What you need to do.
Return every line below in which "RegRow" appears.

Supplied data.
def regRows0F : List RegRow := [
  ⟨0xf00000, 0x0, 1, 0x0, 1, 32, .RO, 0x0⟩,
  ⟨0xf00008, 0x0, 1, 0x0, 1, 64, .SC, 0x0⟩,
  ⟨0xf00010, 0x0, 1, 0x0, 1, 64, .SC, 0x0⟩,
  ⟨0xf00018, 0x0, 1, 0x0, 1, 64, .SC, 0x0⟩,
  ⟨0xf00020, 0x0, 1, 0x0, 1, 64, .SC, 0x0⟩,
  ⟨0xf01000, 0x8, 4096, 0x0, 1, 64, .RO, 0x0⟩]

def regRows10 : List RegRow := [
  ⟨0x1040000, 0x4, 65536, 0x0, 1, 32, .RO, 0x0⟩,
  ⟨0x1000000, 0x0, 1, 0x0, 1, 32, .RO, 0x0⟩,
  ⟨0x1000008, 0x0, 1, 0x0, 1, 64, .RO, 0x0⟩,
  ⟨0x1000010, 0x0, 1, 0x0, 1, 32, .RO, 0x0⟩,
  ⟨0x1080000, 0x8, 65536, 0x0, 1, 64, .RO, 0x0⟩,
  ⟨0x1000020, 0x0, 1, 0x0, 1, 64, .RO, 0x0⟩,
  ⟨0x1000028, 0x0, 1, 0x0, 1, 32, .RO, 0x0⟩,
  ⟨0x100002c, 0x0, 1, 0x0, 1, 32, .RO, 0x0⟩,
  ⟨0x1000040, 0x0, 1, 0x0, 1, 64, .RO, 0x0⟩,
  ⟨0x1000048, 0x0, 1, 0x0, 1, 64, .RO, 0x0⟩,
  ⟨0x1000050, 0x0, 1, 0x0, 1, 32, .RO, 0x0⟩]

def regRows11 : List RegRow := [
  ⟨0x1100000, 0x0, 1, 0x0, 1, 32, .RO, 0x0⟩,
  ⟨0x1100008, 0x0, 1, 0x0, 1, 64, .RO, 0x0⟩,
  ⟨0x1100010, 0x0, 1, 0x0, 1, 64, .RO, 0x0⟩,
  ⟨0x1100018, 0x0, 1, 0x0, 1, 64, .SC, 0x0⟩,
  ⟨0x1100020, 0x0, 1, 0x0, 1, 64, .SC, 0x0⟩,
  ⟨0x1100040, 0x0, 1, 0x0, 1, 32, .RW, 0x0⟩,
  ⟨0x1100100, 0x0, 1, 0x0, 1, 64, .RO, 0x0⟩]

/-- The whole map (R385). -/
def regRows : List RegRow := regRows00 ++ regRows01 ++ regRows02 ++ regRows03 ++ regRows04 ++ regRows05 ++ regRows06 ++ regRows07 ++ regRows08 ++ regRows09 ++ regRows0A ++ regRows0B ++ regRows0C ++ regRows0D ++ regRows0E ++ regRows0F ++ regRows10 ++ regRows11

end Sys2Proof.Machine
end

Response box.
def regRows0F : List RegRow := [
def regRows10 : List RegRow := [
def regRows11 : List RegRow := [
def regRows : List RegRow := regRows00 ++ regRows01 ++ regRows02 ++ regRows03 ++ regRows04 ++ regRows05 ++ regRows06 ++ regRows07 ++ regRows08 ++ regRows09 ++ regRows0A ++ regRows0B ++ regRows0C ++ regRows0D ++ regRows0E ++ regRows0F ++ regRows10 ++ regRows11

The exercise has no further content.